Wednesday, March 19, 2014

Wedensday, March 12

Discussed in class on March 12 was the Mexican "problem" that plagued much of the southern states of the United States during the 1920's.  A quick timeline for the early part of the twentieth century for Mexican migration to America starts in 1911-1913 when the Mexican Revolution was going on.  The Mexican Revolution or Mexican Civil War, "was a major armed struggle that started in 1910, with an uprising led by Francisco Madero against longtime autocrat Porfirio Diaz and lasted for the better part of a decade until around 1920.  Over time the Revolution changed from a revolt against the established order to a multi-sided civil war with frequently shifting power struggles. This armed conflict is often categorized as the most important sociopolitical event in Mexico and one of the greatest upheavals of the 20th century, which saw important experimentation and reformation in social organization." (William Weber Johnson, Heroic Mexico: The violent emergence of a modern nation, Doubleday 1968, p. 69).  After the Mexican Revolution a "boom time" of Mexican migration to the United States happened during the years of 1917-1929 when almost every working class, able-bodied Mexican male was guaranteed a job working for low wages in the fields of the south particularly Texas.  Than during the years of 1930-1938 Mexican labor faced a slump due to the Great Depression and the lack of jobs for everyone of all ethnicity and classes and repatriation, the process of returning a person to their place of origin or citizenship was popular though contested during this time, because of the simple fact that during these years Mexican migrates and laborers were having children legally born in the United States and carrying American citizenship were shipped back to a country they might know nothing about.  During the years of 1938-1945 Bracceros or contracted Mexican labor became popular as many men went off to fight in World War II overseas.  
Some terms that were also brought up during class were Communism, the overthrow of the capitalistic government that was embraced by Russia at this time.  Socialism, soon to be embraced by Germany at this time.  Syndicalism, where company is owned by the company.  Anarcho-Syndicalism, which was revolutionary unionism.  Through all this time and changing ideas of how government should be run many constituted themselves as the "lost generation." 
This term the lost generation originated with Gertrude Stein who, "after being unimpressed by the skills of a young car mechanic, asked the garage owner where the young man had been trained. The garage owner told her that while young men were easy to train, it was those in their mid-twenties to thirties, the men who had been through World War I, whom he considered a "lost generation"—une génération perdue.

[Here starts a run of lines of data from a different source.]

-- ==== Sys2Proof/Syntax.lean ====
section
/-! DEFINITION. The commands of the block as data: the operand records, and `Instr`, one constructor per row of
spec/opcode_table.json. -/

namespace Sys2Proof

/-- Who issues an operation (R572, issuer): kind 0 = cluster (`idx` logical cluster), 1 = host (`idx` host index),
2 = dispatcher (`idx` partition), 3 = driver or RoT. `tag` and `cls` are the request's TAG and CLASS (R63), kept for its answer (R66, R423),
`port` the port it came in by, `chan` the DMA channel, `sig` the synchronization object whose signal rides on the packet (R146). -/
structure Origin where
  kind : BitVec 2
  idx  : Nat
  tag  : BitVec 14
  port : Nat
  chan : Nat
  sig  : Option Nat
  cls  : BitVec 2
  deriving DecidableEq, Repr

/-- A request (R63), its data and mask. `srcKind`/`src` of the route header are the `Origin` beside it. -/
structure Req where
  op    : BitVec 6
  dst   : BitVec 18
  src   : BitVec 18
  tag   : BitVec 14
  pleat : BitVec 3
  hint  : BitVec 2
  cls   : BitVec 2
  ce    : Bool
  pla   : BitVec 40
  mask  : BitVec 128
  data  : Line
  poison : Bool
  deriving DecidableEq, Repr

/-- A snoop response (R65), the responding endpoint already matched to host index `h`. -/
structure SnpResp where
  h        : Nat
  tag      : BitVec 16
  dirty    : Bool
  retained : Bool
  data     : Line
  deriving DecidableEq, Repr

/-- A completion to a host (R66): `ep` is its endpoint and `src` the partition's, `host` its index, 4096 where the host table has none; `cls`
is the CLASS of the request it answers (R423). -/
structure Cmp where
  p : Nat
  host : Nat
  ep : BitVec 18
  src : BitVec 18
  port : Nat
  op : BitVec 6
  grant : BitVec 2
  poison : Bool
  ce : Bool
  reason : BitVec 4
  tag : BitVec 14
  backoff : BitVec 16
  order : BitVec 48
  cls : BitVec 2
  data : Line
  deriving DecidableEq, Repr

/-- A flit (R367, R368): the fields of its link header, its 15 payload slots and its CRC. A slot that is not listed is zero. -/
structure Flit where
  seq : BitVec 16
  ack : BitVec 16
  crd : BitVec 16
  crdVc : BitVec 2
  kind : BitVec 2
  vc : BitVec 2
  first : BitVec 4
  replayReq : Bool
  retx : Bool
  resv : BitVec 4
  slots : List (BitVec 128)
  crc : BitVec 64
  deriving DecidableEq, Repr
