-- ==== Sys2Proof/Machine/LineCode.lean ====
section
/-! DEFINITION. The line code: the RS(144,138) code of a data line (R297, R298), the 16 B of metadata (R275), and the codeword that a
line's data, flags and key make in the stack (R338, R339, R341; log 141). Symbol 0 is the coefficient of the highest power (log 141). -/

namespace Sys2Proof.Machine
open Sys2Proof

/-! ### RS(144,138) over GF(2^8), polynomial x^8 + x^4 + x^3 + x^2 + 1, roots α^0 to α^5 (R297) -/

def rsMul (a b : Byte) : Byte := gfMul 0x1D a b

/-- The power of the primitive element. -/
def rsAlpha (n : Nat) : Byte := (List.range (n % 255)).foldl (fun x _ => if x.getLsbD 7 then (x <<< 1) ^^^ 0x1D else x <<< 1) 1

/-- The value at `x` of a polynomial, highest coefficient first. -/
def rsEval (p : List Byte) (x : Byte) : Byte := p.foldl (fun a c => rsMul a x ^^^ c) 0

/-- Highest coefficient first: a polynomial times (X + r). -/
def rsTimes (p : List Byte) (r : Byte) : List Byte := List.zipWith (· ^^^ ·) (p ++ [0]) (0 :: p.map (rsMul r))

/-- The generator, of degree 6. -/
def rsGen : List Byte := (List.range 6).foldl (fun g i => rsTimes g (rsAlpha i)) [1]

/-- The six check symbols of the symbols that come before them: the remainder of the message times x^6. -/
def rsCheck (msg : List Byte) : List Byte :=
  msg.foldl (fun (r : List Byte) m =>
    let f := r.headD 0 ^^^ m
    List.zipWith (· ^^^ ·) (r.drop 1 ++ [0]) ((rsGen.drop 1).map (rsMul f))) (List.replicate 6 0)

/-- The six syndromes of a word. -/
def rsSyn (w : List Byte) : List Byte := (List.range 6).map (fun i => rsEval w (rsAlpha i))

/-- Rows of a system brought to reduced form, column by column; none where a column has no pivot. -/
def rsSolveFrom : Nat → Nat → List (List Byte) → Option (List (List Byte))
  | 0, _, m => some m
  | n + 1, c, m =>
    match (m.drop c).findIdx? (fun r => decide (r.getD c 0 ≠ 0)) with
    | none => none
    | some k =>
      let p := m.getD (c + k) []
      let p := p.map (rsMul (gfInv 0x1D (p.getD c 0)))
      let m := (m.set (c + k) (m.getD c [])).set c p
      rsSolveFrom n (c + 1) (m.mapIdx (fun i r => if i = c then r else List.zipWith (· ^^^ ·) r (p.map (rsMul (r.getD c 0)))))

/-- The solution of `v` equations in `v` unknowns, each row with its right side last. -/
def rsSolve (v : Nat) (m : List (List Byte)) : Option (List Byte) := (rsSolveFrom v 0 m).map (fun m => m.map (fun r => r.getD v 0))

/-- Exactly `v` errors that account for the syndromes: the places and the values, where there are such. The locator's coefficients solve
the syndrome equations, its roots give the places, and the values solve the first `v` syndromes. -/
def rsErrors (s : List Byte) (v : Nat) : Option (List (Nat × Byte)) :=
  match rsSolve v ((List.range v).map (fun i => (List.range v).map (fun j => s.getD (i + j) 0) ++ [s.getD (i + v) 0])) with
  | none => none
  | some lam =>
    let places := (List.range 144).filter (fun k => decide (rsEval (1 :: lam.reverse) (rsAlpha (143 - k)) = 0))
    if places.length ≠ v then none else
    match rsSolve v ((List.range v).map (fun i => places.map (fun k => rsAlpha (i * (143 - k))) ++ [s.getD i 0])) with
    | none => none
    | some vals => some (places.zip vals)

/-- A word with the errors of a list taken away. -/
def rsFix (w : List Byte) (e : List (Nat × Byte)) : List Byte := e.foldl (fun w x => w.set x.1 (w.getD x.1 0 ^^^ x.2)) w

/-- The decoder (R298): the codeword within three symbols of the word and the number of symbols corrected; none where there is no such
codeword. A word with more errors that lies within three symbols of another codeword is thereby miscorrected to it. -/
def rsDecode (w : List Byte) : Option (List Byte × Nat) :=
  let s := rsSyn w
  if s.all (fun x => decide (x = 0)) then some (w, 0) else
  [1, 2, 3].findSome? (fun v =>
    match rsErrors s v with
    | none => none
    | some e =>
      let f := rsFix w e
      if (rsSyn f).all (fun x => decide (x = 0)) then some (f, v) else none)

/-! ### Metadata and codeword (R275, R297) -/

/-- The flags of a line's metadata, bytes 14 and 15 (R275). -/
structure LineMeta where
  poison : Bool := false
  gen : Bool := false
  cow : Bool := false
  scrubSeen : Bool := false
  deriving DecidableEq, Repr

def LineMeta.bytes (f : LineMeta) : List Byte :=
  [BitVec.ofNat 8 (f.poison.toNat + 2 * f.gen.toNat + 4 * f.cow.toNat + 8 * f.scrubSeen.toNat), 0]

def LineMeta.ofByte (b : Byte) : LineMeta := ⟨b.getLsbD 0, b.getLsbD 1, b.getLsbD 2, b.getLsbD 3⟩

/-- The 144 symbols of a line: 128 of ciphertext, the MAC, the flags, and the check symbols. -/
abbrev Codeword := BitVec 1152

def bitsOfBytes (n : Nat) (l : List Byte) : BitVec n := BitVec.ofNat n (numLE l)

/-- The codeword of a ciphertext, its MAC and its flags, with a fresh check. -/
def mkCodeword (cipher mac : List Byte) (f : LineMeta) : Codeword :=
  let m := cipher ++ mac ++ f.bytes
  bitsOfBytes 1152 (m ++ rsCheck m)

/-- The 16 bytes of metadata that a codeword's symbols 128 to 143 make: check, MAC, flags. -/
def Codeword.metadata (w : Codeword) : BitVec 128 :=
  let s := bytesLE 144 w.toNat
  bitsOfBytes 128 (s.drop 138 ++ (s.drop 128).take 10)

/-- The 128 B data line and the 16 B of metadata put together into symbols. -/
def codewordOf (cipher : Line) (md : BitVec 128) : Codeword :=
  let m := bytesLE 16 md.toNat
  bitsOfBytes 1152 (bytesLE 128 cipher.toNat ++ m.drop 6 ++ m.take 6)

/-- A slot's generation and its two XTS keys (R337). -/
structure KeySlot where
  gen : Nat := 0
  k1 : BitVec 256 := 0
  k2 : BitVec 256 := 0
  deriving DecidableEq, Repr

def keyBytes (k : BitVec 256) : List Byte := bytesLE 32 k.toNat

/-- A line encrypted under a slot (R338), and back. -/
def lineEnc (k : KeySlot) (ppa p : Nat) (d : Line) : List Byte :=
  xtsEnc (keyBytes k.k1) (keyBytes k.k2) (lineTweak ppa k.gen p) (bytesLE 128 d.toNat)
def lineDec (k : KeySlot) (ppa p : Nat) (cipher : List Byte) : Line :=
  bitsOfBytes 1024 (xtsDec (keyBytes k.k1) (keyBytes k.k2) (lineTweak ppa k.gen p) cipher)

/-- The codeword of a line under a slot: its ciphertext, MAC, flags and check (R338, R339, R297). -/
def sealLine (k : KeySlot) (ppa p : Nat) (f : LineMeta) (d : Line) : Codeword :=
  let c := lineEnc k ppa p d
  mkCodeword c (lineMac (keyBytes k.k1) (keyBytes k.k2) ppa k.gen p f.poison c) f

/-- What the home finds in a codeword it reads (R298). -/
inductive LineRead where
  /-- The data and flags, and the symbols corrected on the way. -/
  | good (d : Line) (f : LineMeta) (fixed : Nat)
  /-- More errors than the decoder corrects. -/
  | uncorrectable
  /-- A MAC that does not match. -/
  | macFail
  deriving DecidableEq, Repr

/-- Decode, then check the MAC with the key of the slot that the flag selects, then decrypt (R298, R337). -/
def checkLine (slot : Bool → KeySlot) (ppa p : Nat) (w : Codeword) : LineRead :=
  match rsDecode (bytesLE 144 w.toNat) with
  | none => .uncorrectable
  | some (s, n) =>
    let c := s.take 128
    let f := LineMeta.ofByte (s.getD 136 0)
    let k := slot f.gen
    if (s.drop 128).take 8 = lineMac (keyBytes k.k1) (keyBytes k.k2) ppa k.gen p f.poison c then .good (lineDec k ppa p c) f n
    else .macFail

/-- A line of the system area under its two keys, the tweak PPA[39:7] alone (R341). -/
def sysEnc (k1 k2 : BitVec 256) (ppa : Nat) (d : Line) : Line :=
  bitsOfBytes 1024 (xtsEnc (keyBytes k1) (keyBytes k2) (ppa / 128 % 2 ^ 33) (bytesLE 128 d.toNat))

end Sys2Proof.Machine
end

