/-- The RoT and the managers (R457–R470). `units` is keyed `class * 4096 + index`. -/
structure Rot where
  actions : List Action := []
  /-- Queued expiry revocations, oldest first: partition, entry, covered groups (R55). -/
  queued : List (Nat × Nat × List Nat) := []
  /-- Tenant requests detached by a partition reset (R470): partition, and the mailbox with the request. -/
  detached : List (Nat × Mbx) := []
  revokeSeq : BitVec 32 := 0
  lastSeq : BitVec 32 := 0
  /-- PPA extents not free (mapped, being lined, or withheld). -/
  taken : List Nat := []
  mgrs : Table Mgr := []
  units : Table UnitRec := []
  /-- Fence walks: host, homes still walking, lines lost, lines salvaged. -/
  walks : List (Nat × List Nat × Nat × Nat) := []
  /-- Partitions whose seam timer runs (R508). -/
  seam : List Nat := []
  /-- Grant expiries of the present tick: partition, entry, covered groups, tick (R54). -/
  expired : List (Nat × Nat × List Nat × BitVec 64) := []
  /-- Messages in the control ring, in the order in which they reach a stop (R459). -/
  ring : List CtlMsg := []
  deriving DecidableEq, Repr

/-! ### Partitions, hosts, rings -/

/-- A ring page (R202). -/
structure Ring where
  ctrl : BitVec 32 := 0
  tmo : BitVec 32 := 0
  cmdBase : BitVec 40 := 0
  cplBase : BitVec 40 := 0
  tail : BitVec 32 := 0
  head : BitVec 32 := 0
  done : BitVec 32 := 0
  cplAck : BitVec 32 := 0
  st : RingSt := .disabled
  stop : BitVec 4 := 0
  inFlight : Nat := 0
  refused : BitVec 16 := 0
  errIndex : BitVec 32 := 0
  deriving DecidableEq, Repr

/-- Lines read from the pool for a command: `pleat * 2^33 + line` to the data and its poison. -/
abbrev LineBuf := Table (Option (Line × Bool))

/-- A write of a pool line by a built-in operation (R143): pleat slot, line address, data and mask, poison. -/
structure PoolWr where
  pleat : BitVec 3
  pla : BitVec 40
  data : Line
  mask : BitVec 128
  poison : Bool
  deriving DecidableEq, Repr

/-- The partial results of ATTEND unit `k` (R233), by query head of the group: m, l, and o by dimension. -/
structure AttPart where
  k : Nat
  m : List (BitVec 32)
  l : List (BitVec 32)
  o : List (List (BitVec 32))
  poison : Bool
  deriving DecidableEq, Repr

/-- A fetched descriptor on its way to a record (R210, R221, R227). `phase`: 0 fetched, 1 checked and in the start queue, 2 running,
3 ended, its record to be written. `n` is the cluster count once fixed (R223), `clusters` the tiles that the command runs on by
cluster index and `reported` the indexes that have reported; `buf`, `asked`, `lens` and `refused` are the dispatcher's reads of an ATTEND
sequence table, `hdr` the header of a KERNEL's binary as checked, `kpoison` whether a cluster received poisoned data. -/
structure Cmd where
  r : Nat
  idx : BitVec 32
  desc : Line
  phase : Nat := 0
  status : BitVec 8 := 0
  failed : Bool := false
  detail : BitVec 32 := 0
  detail64 : BitVec 64 := 0
  n : Option Nat := none
  clusters : List Nat := []
  reported : List Nat := []
  tmo : Nat := 0
  minC : Nat := 0
  maxC : Nat := 0
  poisonedOut : Nat := 0
  saturated : Nat := 0
  nonfinite : Nat := 0
  kpoison : Bool := false
  buf : LineBuf := []
  asked : Bool := false
  refused : Option (BitVec 16 × BitVec 40) := none
  lens : Option (List Nat) := none
  hdr : Line := 0
  deriving DecidableEq, Repr
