-- ==== Sys2Proof/Machine/Coherence.lean ====
section
/-! DEFINITION. The home agents: lines of the pool, the page map, trackers, the directory, snoops, recall, back-invalidation,
fencing and salvage (R43, R62–R92, R95, R100, R110–R113, R301, R302). -/

namespace Sys2Proof.Machine
open Sys2Proof

/-! ### Lines of a stack -/

/-- The data a read of the line returns, and its poison: a poisoned line reads as 128 zero bytes (R301). -/
def Core.rdPool (c : Core) (e line : Nat) : Line × Bool :=
  if (c.lmeta e line).poison then (0, true) else (rdLine c.mem (caKey e (line * 128)), false)

/-- An access through the line store: resident after it, dirty after a write (R82 "memory"). -/
def touchLine (e line p : Nat) (dirty : Bool) (c : Core) : Core :=
  let h := c.home e
  let was := tget none line h.store
  let c := countEvent 6 e (if was.isSome then 2 else 3) 1 (some p) c
  c.setHome e { c.home e with store := tput none line (some (dirty || was.getD false)) (c.home e).store }

/-- A whole-line write under the partition's current key (R302, R337); scrub-seen stays (R299). -/
def stWhole (e line p : Nat) (data : Line) (poison : Bool) (c : Core) : Core :=
  let m := c.lmeta e line
  let c := { c with mem := wrLine c.mem (caKey e (line * 128)) (if poison then 0 else data) }
  touchLine e line p true (c.setLmeta e line { m with poison := poison, gen := (c.keys p).gen.getLsbD 0 })

/-- A masked write; the line stays poisoned unless all 128 bytes are enabled (R302). -/
def stMasked (e line p : Nat) (data : Line) (mask : BitVec 128) (poison : Bool) (c : Core) : Core :=
  if mask = fullMask ∨ poison then stWhole e line p data poison c
  else
    let m := c.lmeta e line
    let c := { c with mem := wrMasked c.mem (caKey e (line * 128)) data mask 0 128 }
    touchLine e line p true (c.setLmeta e line { m with gen := (c.keys p).gen.getLsbD 0 })

/-- A line lost: zero data, poison set. -/
def poisonLine (e line p : Nat) (c : Core) : Core := countEvent 6 e 9 1 (some p) (stWhole e line p 0 true c)

/-! ### Requesters -/

/-- A host's group holds a grant on the entry (R42 step 6). -/
def grants (x : Ext) (g : Nat) (write : Bool) : Bool :=
  x.allGrp || x.slots.any (fun s => decide (s.1 = g) && decide (s.2 ≠ 0) && (!write || decide (s.2 = 2)))

/-- Requests that need read-write access. -/
def needsWrite (op : BitVec 6) : Bool := decide (op = 2) || decide (op = 4) || decide (op = 8) || decide (op = 9)

/-- Request opcodes of R62, and its reserved request codes. -/
def requestOp (op : BitVec 6) : Bool := decide (op.toNat ∈ [1, 2, 3, 4, 8, 9, 10])
def reservedOp (op : BitVec 6) : Bool := decide (op.toNat ∈ [5, 6, 7, 11, 12, 13, 14, 15])

/-- The entry of a home's copy of the extent table. -/
def Core.homeExt (c : Core) (e p i : Nat) : Ext := tget {} (p * 1024 + i) (c.home e).ext

/-! ### Snapshot slots at a home (R100, R106, R110, R111) -/

/-- The commit that runs, once its markers have been sent. -/
def Region.sealing (g : Region) : Option Commit := g.commit.bind (fun k => if k.waitFree then none else some k)

/-- The parent of a slot; the new working slot of a running commit has the sealed one as parent (R106 step 4). -/
def Region.parentOf (g : Region) (s : Nat) : Option Nat :=
  match g.sealing with
  | some k => if s = k.new then some k.old else (tget {} s g.slots).parent
  | none => (tget {} s g.slots).parent

/-- The working slot at home `e`: the new one once that home has sealed. -/
def Region.workingAt (g : Region) (e : Nat) : Nat :=
  match g.sealing with
  | some k => if k.sealed.contains e then k.new else g.working
  | none => g.working

/-- A slot that serves reads at home `e`: published, retiring, working, or just sealed. -/
def Region.readable (g : Region) (e s : Nat) : Bool :=
  decide (s = g.workingAt e) || decide (s = g.working) || decide ((tget {} s g.slots).st = .published) ||
  decide ((tget {} s g.slots).st = .retiring)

The 1926 publication of Ernest Hemingway's The Sun Also Rises popularized the term, as Hemingway used it as an epigraph. The novel serves to epitomize the post-war expatriate generation. However, Hemingway himself later wrote to his editor Max Perkins that the "point of the book" was not so much about a generation being lost, but that "the earth abide forever"; he believed the characters in The Sun Also Rises may have been "battered" but were not lost,"Fitch, Noel Riley, Sylvia Beach and the Lost Generation:  A History of Literary Paris in the Twenties and Thirties.  Norton, 1985.